Attempt: I know it's a double integration for both X and Y but I am not sure why.
If X and Y are iid from uniform(theta,theta + 1), and the P(X+Y) > k = 0.05, how do you find K?
Attempt: I know it's a double integration for both X and Y but I am not sure why.
No double integration is necessary (though of course the problem can be solved that way too).
Note that we can write the density function for $Z = X+Y$ as $f_Z(z) = \int_{-\infty}^\infty \mathbf{1}(z-2\theta - x)\mathbf{1}(x)\,dx = \int_0^1 \mathbf{1}(z-2\theta-x)\,dx$ where $\mathbf{1}$ is the indicator function for $[0,1]$.
Now integrand is non-zero iff $0 < z-2\theta -x < 1$, i.e. $z-2\theta -1 < x < z-2\theta$.
If $2\theta < z < 2\theta + 1$ then $f_Z(z) = \int_{0}^{z - 2\theta} \,dx = z-2\theta $ (we don't actually care about this case).
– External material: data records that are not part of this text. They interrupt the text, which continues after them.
/-- The walk has no level left, and no owner is still to answer: agents released since are probed again (R239); then LINK_SESSION and the job 0
key, and the end (R212). -/
def State.walkKeys (s : State) : State :=
  let w := s.fabric.walk
  if w.stage ≠ 3 ∨ w.sessions ≠ [] ∨ s.sec.attesting ≠ [] ∨ w.releasing ≠ [] then s
  else
    let paths := if w.regrant then s.absorbPaths else []
    if paths ≠ [] then (s.modWalk (fun v => { v with regrant := false })).probeLevel paths
    else
      let s0 := if w.mode = .refresh then s else s.placeNodes
      let fresh := s0.keyless
      if w.mode = .refresh ∨ fresh = [] then s0.walkFinish
      else (((s0.linkSessions fresh).modWalk (fun v => { v with stage := 4, awaits := [] })).jobZeroKey fresh)

/-- The keys are installed or their agents silent: the end (R212). -/
def State.walkKeyed (s : State) : State :=
  if s.fabric.walk.stage = 4 ∧ s.fabric.walk.awaits = [] then s.walkFinish else s

/-- A level is claimed: its links are recorded, its agents attested, and the next level's paths probed (R212, R213). -/
def State.walkLevel (s : State) : State :=
  let w := s.fabric.walk
  if w.stage ≠ 2 ∨ w.awaits ≠ [] then s
  else
    let cleared := w.mode ≠ .absorb
    let s1 := w.reported.foldl (fun t r =>
      (chunks 12 (r.2.length / 12) r.2).foldl (fun u rec_ => u.walkPort r.1 rec_ cleared) t) s
    let s2 := s1.ownSection.links.foldl (fun t l => match t.ownSection.link l.dst l.dport with
      | some k => if k.dst = 0xFFFF then t.modOwn (fun x => x.putLink { k with dst := l.src, dport := l.sport }) else t
      | none => t) s1
    let own := if w.mode = .refresh ∧ w.level = 0 then s2.ownPaths.filter (fun p =>
        match s2.ownSection.link s2.ownAddr (p.path.headD 0) with
        | some l => l.dst == 0xFFFF || (s2.ownSection.node l.dst).isNone
        | none => true) else []
    let next := own ++ w.claimed.flatMap (fun a => nextPaths s2.ownSection a)
    let s3 := w.claimed.foldl (fun t a => match t.ownSection.node a with
      | some n => if w.mode ≠ .refresh ∨ n.attest = 0 ∨ n.agState ≤ 1 then
          (t.startAttest a n.serial n.path).modWalk (fun v => { v with sessions := v.sessions ++ [a] })
        else t
      | none => t) s2
    if next = [] then (s3.modWalk (fun v => { v with stage := 3, claimed := [], reported := [] })).walkKeys
    else s3.probeLevel next

/-- A command begins a walk: the section as it stands is shown until the walk's change is complete, and the item report is empty (R210, R211;
log entry 230). -/
def State.beginWalk (s : State) (w : Walk) : State :=
  (s.modWalk (fun _ => { w with before := some s.ownSection })).modOwn (fun x => { x with items := [], itemCount := 0 })

/-- Begin a walk on a list of paths (R212, R237). -/
def State.walkStart (s : State) (w : Walk) (paths : List Probe) : State :=
  let s1 := s.modWalk (fun _ => { w with running := true, stage := 1, level := 1, since := s.clock.now, probes := paths })
  if paths = [] then (s1.modWalk (fun v => { v with stage := 3 })).walkKeys
  else paths.foldl (fun t p => t.probePath p.path) s1

/-- What a reply tells of a node: part of the walk's change while the walk attests it, else a change of its own at the next marker (R232). -/
def State.noteNode (s : State) (inWalk : Bool) (serial : Nat) (attest agState : Option Nat) : State :=
  match s.ownSection.bySerial serial with
  | none => s
  | some n =>
    let m := { n with attest := attest.getD n.attest, agState := agState.getD n.agState }
    if inWalk then s.modOwn (fun x => x.putNode m)
    else if m = n then s
    else { s with fabric := { s.fabric with news := s.fabric.news ++ [.node serial attest agState] } }

/-- The outcome of R214 of a node, with what waits for the next marker. -/
def State.attestOf (s : State) (serial : Nat) : Option Nat :=
  (s.fabric.news.reverse.findSome? (fun e => match e with
    | .node k a _ => if k = serial then a else none
    | _ => none)).or ((s.ownSection.bySerial serial).map TopoNode.attest)

/-- An attestation ends with an outcome (R214); a refused switch loses its links, and item kind 4 is reported. A node of a version below 3
stays OLD whatever comes of it. -/
def State.attestDone (s : State) (a : Attesting) (outcome : Nat) : State :=
  let aged : Bool := (s.ownSection.bySerial a.serial).any (fun n => n.ver < 3)
  let outcome := if aged then 3 else outcome
  let s0 := if outcome = 2 then s.secLog 6 0 0 0 (toLe 8 a.serial) else s
  let s1 := { s0 with sec := { s0.sec with attesting := s0.sec.attesting.filter (fun b => b.serial != a.serial) } }
  let inWalk := s1.fabric.walk.sessions.contains a.addr
  let s2 := s1.noteNode inWalk a.serial (some outcome) (if outcome = 1 then some 3 else none)
  let s3 := if outcome = 2 ∧ inWalk then s2.walkItem { kind := 4, addr := a.addr, extra := a.serial } else s2
  if inWalk then
    (s3.modWalk (fun w => { w with
      sessions := w.sessions.filter (· != a.addr), attested := w.attested + flag (decide (outcome = 1)) })).walkKeys
  else s3

/-- Replies of the walk (R212 to R215): IDENT, LINKSTATE, CERT, SESSION, the job 0 key. A bad status of CLAIM leaves the node
silent. -/
def State.walkReply (s : State) (w : Waiting) (status : Nat) (data : Bytes) : State :=
  let got (t : State) : State := t.modWalk (fun v => { v with awaits := v.awaits.filter (· != w.msg.msgid) })
  if w.kind = Purpose.linkstate.code then
    got (s.modWalk (fun v => { v with reported := v.reported ++ [(w.about, data)] }))
  else if w.kind = Purpose.refresh.code then
    got (s.modWalk (fun v => { v with reported := v.reported ++ [(w.msg.dst, data)] }))
  else if w.kind = Purpose.jobKey.code then
    let s1 := if status = 0 then s.addHolder 0 0 w.msg.dst else s
    (got s1).walkKeyed
  else if w.kind = Purpose.cert0.code then
    { s with sec := { s.sec with attesting := s.sec.attesting.map (fun a =>
        if a.cert0 = w.msg.msgid then { a with cert := data } else a) } }
  else if w.kind = Purpose.cert1.code then
    match s.sec.attesting.find? (fun a => a.cert1 == w.msg.msgid) with
    | none => s
    | some a =>
      match s.ownSection.bySerial a.serial with
      | none => s
      | some n =>
        if status = 0 ∧ s.evidenceGood a.serial n.ver n.measurement a.nonce a.cert data then
          if s.fabric.walk.sessions.contains a.addr then
            { s with sec := { s.sec with attesting := s.sec.attesting.map (fun b =>
                if b.serial = a.serial then { b with evidence := data } else b) } }
          else s.startSession a.addr a.serial a.path (field data 0 1568)
        else (s.selvedgeSpend { ver := 2 }).attestDone a 2
  else if w.kind = Purpose.session.code then
    match s.sec.attesting.find? (fun a => a.session == some w.msg.msgid) with
    | none => s
    | some a => s.attestDone a (if status = 0 then 1 else 2)
  else got s
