-- ==== Sys2Proof/Machine/RestartOps.lean ====
section
/-! DEFINITION. Operations of the restart store (spec 13_restart_store): placement, flits, digests, the life of a generation,
parity and restores. -/

namespace Sys2Proof.Machine

open Sys2Proof

/-! ### Memory (R36, R458, R460, R474) -/

/-- Change the store. -/
def State.modStore (s : State) (f : Store → Store) : State := { s with store := f s.store }

/-- Restart pages of a quadrant (R36). -/
def State.restartPages (s : State) (q : Nat) : Nat := s.quadStacks q * (63 - s.carve) * 2 ^ 30 / 4096

/-- The restart stream engine that serves in the place of engine `i`: itself, the other of its quadrant, or, with both fenced, one of the
next quadrant over the mesh (R27). -/
def State.restartEngine (s : State) (i : Nat) : Nat :=
  let good (k : Nat) : Bool := s.unitStatus 13 k == .active || s.unitStatus 13 k == .draining
  let other := if i % 2 = 0 then i + 1 else i - 1
  (([i, other] ++ [1, 2, 3].flatMap (fun d => [2 * ((i / 2 + d) % 4), 2 * ((i / 2 + d) % 4) + 1])).find? good).getD i

/-- P of R474, the group's smallest region being taken as this Geneel's own: all eight hold the same code and carve value
(R471). -/
def State.parityArea (s : State) : Nat := ((List.range 4).foldl (fun a q => a + s.restartPages q) 0) / 5

/-- Pages of a quadrant that shards may take; none while it is out of service (R39). -/
def State.storePages (s : State) (q : Nat) : Nat :=
  if s.faults.quadsOut.contains q then 0
  else if s.store.mode = 1 then min s.parityArea (s.restartPages q) else s.restartPages q

/-- Pages of a shard. -/
def StoreShard.pages (x : StoreShard) : Nat := cdiv x.reserved 64

/-- Shards that hold pages. -/
def State.storedShards (s : State) : List StoreShard := s.store.slots.flatMap StoreSlot.shards

/-- Free pages of a quadrant, with shards about to be placed counted. -/
def State.storeFree (s : State) (more : List StoreShard) (q : Nat) : Nat :=
  s.storePages q - (((s.storedShards ++ more).filter (fun x => x.quadrant == q)).foldl (fun a x => a + x.pages) 0)

/-- The lowest free run of `n` pages in a quadrant. -/
def State.storeRun (s : State) (more : List StoreShard) (q n : Nat) : Option Nat :=
  let used := ((s.storedShards ++ more).filter (fun x => x.quadrant == q)).map (fun x => (x.page, x.page + x.pages))
  let fits (a : Nat) : Bool := decide (a + n ≤ s.storePages q) && used.all (fun u => decide (u.2 ≤ a) || decide (a + n ≤ u.1))
  (sortBy (fun a => a) (0 :: used.map Prod.snd)).find? fits
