/-- GROUP_CREATE (R346 to R354, R379, R513): the tree entries are sent at acceptance for the tick of effect; a refusal for want
of store ends it with ST_NO_RESOURCE and takes the entries back. Where a link of its trees is lost before that tick, the group begins with a
REBUILD (R377). -/
def opGroupCreate : HostOp := {
  opcode := 0x0501, eff := .ea, jobs := .nonzero
  params := fun p _ s =>
    let d := p.body
    let op := le d 0 1
    let rs := rangesAt d 16 (le d 12 2)
    checks [need (16 ≤ p.bodyLen) 12, need (op ≤ 5) (p.off 0), need (le d 1 1 ≤ (if op ≤ 2 then 2 else 0)) (p.off 1),
      need (le d 2 1 ≤ (if op = 5 then 0 else 10)) (p.off 2), need (le d 3 1 ≤ (if op ≤ 2 then 1 else 0)) (p.off 3),
      need (1 ≤ le d 4 1 && le d 4 1 ≤ 4) (p.off 4), need (le d 5 1 ≤ 15) (p.off 5), need (le d 6 1 ≤ 8) (p.off 6),
      need (le d 8 2 == 0 || (128 ≤ le d 8 2 && le d 8 2 ≤ 8192)) (p.off 8),
      need (le d 10 2 == 0 || 16 ≤ le d 10 2) (p.off 10),
      need (1 ≤ le d 12 2 && le d 12 2 ≤ 1016) (p.off 12), need (p.bodyLen == 16 + 4 * le d 12 2) 12,
      checkRanges s p 16 rs]
  resources := fun p s =>
    let d := p.body
    let trees := if bit (le d 7 1) 0 then 1 else 2
    let barrier := s.twill.groups.any (fun g => g.job == p.job && g.op == 5 && g.state != .draining)
    match s.freeGroup (s.homeBolt p.job), s.twill.bases.find? (fun b => b.job == p.job) with
    | none, _ => .fail 0x12 1
    | _, none => .fail 0x12 1
    | some _, some b =>
      let (p0, p1) := s.groupPipelines b
      let room (root : Nat) (k : Option Nat) : Nat := match k with
        | some k => le d 4 1 - s.freeContexts root k
        | none => le d 4 1
      let short := room b.t0.root p0 + (if trees = 1 then 0 else room b.t1.root p1)
      checks [if le d 0 1 = 5 ∧ barrier then .fail 0x12 1 else .ok, if short ≠ 0 then .fail 0x12 short else .ok,
        s.needStreams (2 * trees)]
  start := fun p id s =>
    match s.freeGroup (s.homeBolt p.job), s.twill.bases.find? (fun b => b.job == p.job) with
    | some gid, some b =>
      let trees := if bit (le p.body 7 1) 0 then 1 else 2
      let (s1, ids) := s.reserveStreams (groupStreams p.job gid trees)
      let g := s1.makeGroup p gid b ids
      let due := ((s1.cmd id).map Cmd.due).getD s1.clock.now
      let s2 := s1.sendTrees g g.t0 g.t1 true (s1.tickAt due) (some id)
      { s2.modCmd id (fun c => { c with data := [gid] }) with
        twill := { s2.twill with groups := insertBy Group.id s2.twill.groups g } }
    | _, _ => s
  apply := fun _ id s =>
    match ((s.cmd id).map Cmd.data).bind List.head? with
    | none => (s, .done 0x12 1 [])
    | some gid => match s.group gid with
      | none => (s, .done 0x12 1 [])
      | some g =>
        let c := s.cmd id
        let ids := [g.t0.up, g.t0.down] ++ ((g.t1.map (fun t => [t.up, t.down])).getD [])
        let bad := (c.map Cmd.endStatus).getD 0
        if bad ≠ 0 ∧ bad ≠ 0x13 then
          let s1 := (s.sendTrees g g.t0 g.t1 false (s.nameTick 3) none).dropReserved ids
          ({ s1 with twill := { s1.twill with groups := s1.twill.groups.filter (fun x => x.id != gid) } },
            .done bad ((c.map Cmd.endDetail).getD 0) [])
        else
          let s1 := (s.modGroup gid (fun h => { h with opening := false })).openReserved ids
          let s2 := (s1.grantGroup g).mirrorDelta 6 gid g.result
          let gone (l : TreeLink) : Bool := !s2.treeLinks.any (fun x => x.src == l.src && x.sport == l.sport && l.width ≤ x.width)
          let s3 := if g.t0.links.any gone ∨ (g.t1.any (fun t => t.links.any gone)) then s2.loseTree gid [] else s2
          (s3, Fin.result g.result) }
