/-- The lowest free table ID, given by the tick master in the order in which creations reach it (R413). -/
def State.assignTable (s : State) : State × Option Nat :=
  let used := s.calico.assigned ++ s.calico.tables.map CalTable.id
  match (List.range (min 4096 (used.length + 1))).find? (fun i => !used.contains i) with
  | some i => ({ s with calico := { s.calico with assigned := s.calico.assigned ++ [i] } }, some i)
  | none => (s, none)

/-- This Geneel numbers tables: it is the tick master, or there is none yet. -/
def State.numbersTables (s : State) : Bool := s.clock.master == s.ownId || s.clock.master == 0xFF

/-- A creation has its ID: the seed is drawn, the streams taken, and the shard set asked (R414, R415, R425). -/
def State.spreadCreate (s : State) (cmd table : Nat) : State :=
  match s.cmd cmd with
  | none => s
  | some c =>
    let (s1, seed) := s.randomBytes 8
    let ids := s1.freeStreams 2
    let shards := s1.shardSet
    if ids.length < 2 then s1.endCmd cmd 0x12 (2 - ids.length)
    else
      let mask := shards.foldl (fun a i => a + 2 ^ i) 0
      let params := field c.pkt.body 0 48 ++ seed ++ toLe 2 (ids.getD 0 0) ++ toLe 2 (ids.getD 1 0) ++ toLe 8 mask
      let s2 := (s1.modCmd cmd (fun d => { d with data := [table] })).askShards cmd 0 table c.pkt.job c.due shards params
      let (s3, short) := s2.createShard table c.pkt.job c.due params
      s3.shardAnswer cmd s3.ownAddr (flag short.isSome) (short.getD 0)

/-! ### Commands -/

/-- FP32 in [0, 1); a negative zero is 0. -/
def fpUnit (b : Nat) : Bool := decide (b < 0x3F800000) || b == 0x80000000

/-- FP32, finite and not negative; a negative zero is 0. -/
def fpPos (b : Nat) : Bool := decide (b < 0x7F800000) || b == 0x80000000

/-- Checks of hyperparameters, their offsets as in TABLE_CREATE from `base` (R424): those that the optimizer uses. -/
def hyperChecks (p : Packet) (opt fl base : Nat) : Check :=
  let v (i : Nat) : Nat := le p.body (base + 4 * i) 4
  let o (i : Nat) : Nat := p.off (base + 4 * i)
  checks [need (opt == 0 || fpPos (v 0)) (o 0), need ((opt != 2 && opt != 4) || fpUnit (v 1)) (o 1),
    need (opt != 4 || fpUnit (v 2)) (o 2), need (opt < 3 || (fpPos (v 3) && v 3 % 2 ^ 31 != 0)) (o 3),
    need (!bit fl 1 || fpPos (v 4)) (o 4)]

/-- TABLE_CREATE (R413 to R426): numbered by the tick master, then created at every shard Geneel before its tick. Of INT8 an initial range of 2^24
or more is refused (R424; DEDUCED, log entry 253). -/
def opTableCreate : HostOp := {
  opcode := 0x0701, eff := .ea, jobs := .nonzero
  params := fun p _ s =>
    let b := p.body
    let (format, opt, fl, d) := (le b 0 1, le b 1 1, le b 2 1, le b 4 2)
    let g := max 1 s.shardSet.length
    checks [needLen p 48, need (format ≤ 3) (p.off 0), need (opt ≤ 4) (p.off 1), need (!(bit fl 1 && opt == 0)) (p.off 2),
      need (le b 3 1 ≤ 15) (p.off 3),
      need (8 ≤ d && d % 8 == 0 && 32 ≤ rowBytes format d && rowBytes format d ≤ 4096) (p.off 4),
      need (1 ≤ le b 8 8 && le b 8 8 ≤ 2 ^ 40 && (bucketCount (le b 8 8) g).isSome) (p.off 8), hyperChecks p opt fl 16,
      need (fpPos (le b 36 4) && !(format == 3 && 0x4B800000 ≤ le b 36 4 % 2 ^ 31)) (p.off 36),
      need ((s.slice p.job).isSome) 22]
  resources := fun _ s => s.needStreams 2
  start := fun p id s =>
    if s.numbersTables then
      match s.assignTable with
      | (s1, some t) => s1.spreadCreate id t
      | (s1, none) => s1.endCmd id 0x12 1
    else
      let o : ShardOp := {
        cmd := id, op := 0, table := 0xFFFF, waiting := [0xF000 + s.clock.master], since := s.clock.now, needId := true }
      let s1 := { s with calico := { s.calico with ops := s.calico.ops ++ [o] } }
      let due := ((s1.cmd id).map Cmd.due).getD s1.clock.now
      (s1.modCmd id (fun c => { c with awaits := [shardAwait], begun := true })).sendShard (0xF000 + s.clock.master) 0 0xFFFF p.job
        (s1.tickAt due) (field p.body 0 48)
  apply := fun _ id s =>
    match ((s.cmd id).bind (fun c => c.data.head?)).bind s.table with
    | none => (s, .done 0x12 1 [])
    | some t => (s, Fin.result (toLe 2 t.id ++ toLe 1 t.shards.length ++ zeros 1 ++ toLe 8 t.seed ++ toLe 2 t.reqStream
        ++ toLe 2 t.rspStream ++ toLe 2 t.record ++ toLe 1 (lookupLines t.format t.d) ++ zeros 1 ++ toLe 4 t.buckets
        ++ toLe 8 (256 * t.buckets) ++ toLe 4 t.pages ++ zeros 4
        ++ (t.shards.flatMap (toLe 1)) ++ List.replicate (64 - t.shards.length) 0xFF)) }
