/-- Ranks whose cards this Geneel sends: even at the primary, odd at the secondary, all when the twin is lost (R398, R411). -/
def State.sendsCards (s : State) (rank : Nat) : Bool :=
  !s.twinHealthy || (rank % 2 == 0) == s.isPrimary

/-- CARDS of a round, up to 12 a message (R191, R398). -/
def State.sendCards (s : State) (p : Plan) (start : Nat) (cards : List Card) : State :=
  let srcs := (cards.map Card.src).eraseDups.filter s.sendsCards
  srcs.foldl (fun t r =>
    let mine := cards.filter (fun c => c.src == r)
    (List.range (cdiv mine.length 12)).foldl (fun u i =>
      let part := (mine.drop (12 * i)).take 12
      let body := toLe 2 p.id ++ toLe 2 p.job ++ toLe 6 (u.tickAt start) ++ toLe 1 part.length ++ zeros 5
        ++ part.flatMap (fun c => toLe 2 (p.len c.dst) ++ toLe 2 p.dataStream ++ toLe 6 c.offset ++ toLe 4 c.bytes
          ++ toLe 1 c.flags ++ zeros 1)
      u.ask (p.len r) 0x08 body none Purpose.cards.code) t) s

/-! ### Grants of card rounds (R399) -/

/-- Action ID of an exchange (R399). -/
def exchangeAction (p : Plan) (num : Nat) : Nat := p.id * 65536 + num % 65536

/-- The kind 4 grants of every local source, booked for round 0: their offsets (R399, R507). The secondary, which plans the same
rounds (R398), books nothing. -/
def State.grantExchange (s : State) (i : Nat) : State :=
  match s.plan i with
  | none => s
  | some p =>
    let action := exchangeAction p p.cur.num
    let ranks := p.ranksOf s.up.bolt
    let s1 := ranks.foldl (fun t r => t.grantMember 4 p.job action p.cur.round0 (p.len r) false) s
    let off (r : Nat) : Nat := match s1.power.grants.find? (fun g => g.kind == 4 && g.action == action && g.addr == p.len r) with
      | some g => g.start - p.cur.round0
      | none => 0
    (if s.isPrimary then s1 else s).modExch i (fun e => { e with offsets := ranks.map (fun r => (r, off r)) })

/-! ### Counts (R391 to R395) -/

/-- Bytes of the count store in use (R392). -/
def State.countStore (s : State) : Nat :=
  s.jacquard.plans.foldl (fun a p =>
    a + 8 * (p.cur.counts.length + ((p.next.map (fun e => e.counts.length)).getD 0))) 0

/-- A new exchange. -/
def freshExchange (num : Nat) : Exchange := { num := num, state := 1 }

/-- When every plan member's LAST has arrived the receive lists are written and status 0 is sent (R394); a list beyond R_c fails
the exchange (cause 4). With EQUAL the lists stand since PLAN_CREATE (R406). -/
def State.writeLists (s : State) (i : Nat) : State :=
  match s.plan i with
  | none => s
  | some p =>
    let e := p.cur
    if e.listed ∨ 4 ≤ e.state ∨ !((List.range p.n).all (fun r => e.lastFrom.contains r)) then s
    else
      let mine := p.ranksOf s.up.bolt
      let total (d : Nat) : Nat := (p.receiveList e d).foldl (fun a x => a + x.2) 0
      if mine.any (fun d => p.capacity < total d) then s.failExchange i 4 true
      else
        let items := mine.foldl (fun a d => a + total d) 0
        let s1 := mine.foldl (fun t d => t.writeArea p e d true) s
        let s2 := s1.modExch i (fun x => { x with listed := true, ready := x.ready ++ [(s.up.bolt, items)] })
        if s.isPrimary then s2.sendReady p e 0 items else s2

/-- Records of a count flit are in range and ascend (R388, R410 cause 8). -/
def countsGood (n : Nat) (after : Option Nat) : List (Nat × Nat) → Bool
  | [] => true
  | r :: rest => decide (r.1 < n) && (match after with
      | some a => decide (a < r.1)
      | none => true) && countsGood n (some r.1) rest

/-- Take a count flit into an exchange (R391, R392). -/
def Plan.takeCounts (p : Plan) (e : Exchange) (now rank : Nat) (last : Bool) (rs : List (Nat × Nat)) : Exchange :=
  { e with
    state := if e.state = 0 then 1 else e.state
    firstAt := some (e.firstAt.getD now)
    counts := if p.isEqual then e.counts else e.counts ++ rs.map (fun r => (rank, r.1, r.2))
    lastFrom := if last ∧ !e.lastFrom.contains rank then e.lastFrom ++ [rank] else e.lastFrom }

/-! ### Ends (R405, R407 to R410) -/

/-- The next exchange's counts that came early become current; one that has failed by then ends at once (R392, R410). -/
def State.nextExchange (s : State) (i : Nat) : State :=
  match (s.plan i).bind Plan.next with
  | none => s
  | some e =>
    let t := (s.modPlan i (fun p => { p with cur := { e with cause := 0 }, next := none })).mirrorExchange i
    if e.cause ≠ 0 then t.failExchange i e.cause true else t.writeLists i

/-- The survivor of a bolt sends the cards of every rank for rounds that have not started (R411). -/
def State.resendCards (s : State) : State :=
  (s.jacquard.plans.filter (fun p => p.cur.state == 2)).foldl (fun t p =>
    (p.cur.out.filter (fun o => decide (s.clock.now < o.1))).foldl (fun u o => u.sendCards p o.1 o.2) t) s

/-- Rounds of a plan's exchange that remain: those of a presumed plan and those that the bytes left need, at least 1 while it is not at its end
(R385). -/
def State.remaining (s : State) (p : Plan) : Nat :=
  let e := p.cur
  if e.state = 0 ∨ 4 ≤ e.state then 0
  else max 1 (e.presumed.length + (s.planAll p e 4096 (e.nextRound + e.presumed.length) e.pairs).length)

/-- DONE: every plan bolt's members have reported complete (R409); with PRESUME the next exchange is planned ahead (R405). -/
def State.doneExchange (s : State) (i : Nat) : State :=
  match s.plan i with
  | none => s
  | some p =>
    if 4 ≤ p.cur.state ∨ !p.bolts.all (fun b => p.cur.landed.contains b) then s
    else
      let e := { p.cur with state := 4, endAt := s.clock.now }
      let pairs := s.localPairs p e
      let ahead := if p.presumes ∨ p.isEqual then
          some (s.planAll p { e with offsets := [], caps := s.capsNow p } 4096 0 pairs, pairs, (e.cAt.map s.tickOf).getD 0)
        else none
      let s1 := s.modPlan i (fun q => { q with
        cur := e, done := q.done + 1, presumed := ahead, lastRounds := e.rounds, lastC := (e.cAt.map s.tickOf).getD 0
        lastDone := s.tickNow, presumedRun := q.presumedRun + flag e.wasPresumed })
      let s2 := s1.mirrorExchange i
      ((s2.writeHeaders i).dropGrants 4 i).nextExchange i

/-- Every local member has reported complete: status 1 to every plan bolt (R409). -/
def State.localComplete (s : State) (i : Nat) : State :=
  match s.plan i with
  | none => s
  | some p =>
    let mine := p.ranksOf s.up.bolt
    if 4 ≤ p.cur.state ∨ p.cur.landed.contains s.up.bolt ∨ !mine.all (fun r => p.cur.complete.contains r) then s
    else
      let s1 := s.modExch i (fun e => { e with landed := e.landed ++ [s.up.bolt] })
      let s2 := if s.isPrimary then s1.sendReady p p.cur 1 0 else s1
      s2.doneExchange i

/-- Short pairs whose sources lie in this bolt are planned again whole, into follow-up rounds (R408). -/
def State.repairPairs (s : State) (i : Nat) (pairs : List (Nat × Nat)) : State :=
  match s.plan i with
  | none => s
  | some p =>
    let all := s.localPairs p p.cur
    let again := all.filter (fun q => pairs.contains (q.src, q.dst))
    if again = [] ∨ 4 ≤ p.cur.state then s
    else s.modExch i (fun e => { e with
      state := 2, followUp := 2
      pairs := e.pairs.filter (fun q => !pairs.contains (q.src, q.dst)) ++ again
      nextRound := max e.nextRound ((s.clock.now + 4) - e.round0 - e.slip) })

/-- Short pairs found at a local destination: repaired here or by the source bolt's planner; the fourth phase fails the exchange
(R408). The members are asked again after the repair: when the rounds of another bolt end is not told, and the fourth tick from now counts as the
first of them (DEDUCED, log entry 252). -/
def State.shortPairs (s : State) (i rank : Nat) (srcs : List Nat) : State :=
  match s.plan i with
  | none => s
  | some p =>
    if 4 ≤ p.cur.state then s
    else
      let phase := if p.cur.repairing then p.cur.repairs else p.cur.repairs + 1
      if 3 < phase then s.failExchange i 6 true
      else
        let s1 := State.mirrorExchange (i := i) <| s.modExch i (fun e => { e with
          state := 2, repairs := phase, repairing := true, asked := e.asked.filter (· != rank), lastRound := max e.lastRound (s.clock.now + 4) })
        let own := srcs.filter (fun r => p.bolt r == s.up.bolt)
        let far := srcs.filter (fun r => p.bolt r != s.up.bolt)
        let s2 := s1.repairPairs i (own.map (fun r => (r, rank)))
        if !s.isPrimary then s2
        else (far.map p.bolt).eraseDups.foldl (fun t b =>
          let mine := (far.filter (fun r => p.bolt r == b))
          (List.range (cdiv mine.length 48)).foldl (fun u k =>
            let part := (mine.drop (48 * k)).take 48
            let body := toLe 2 i ++ toLe 4 p.cur.num ++ toLe 1 part.length ++ zeros 1
              ++ part.flatMap (fun r => toLe 2 r ++ toLe 2 rank)
            [0xF000 + 2 * b, 0xF001 + 2 * b].foldl (fun v a => v.send (v.msgTo a 0x51 body)) u) t) s2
If $2\theta+ 1 < z < 2\theta + 2$ then $f_Z(z) = \int_{z-2\theta-1}^{1} \,dx = 2 - z+ 2\theta $
Therefore if $2\theta+1 < k < 2\theta+2$ then $P(Z > k) = \int_{k}^{2\theta +2} 2 - z+ 2\theta\,dz = \frac{1}{2}(2-k+2\theta)^2$
From this you can solve $P(Z>k)=0.05$ for $k$.
(Hopefully no mistakes)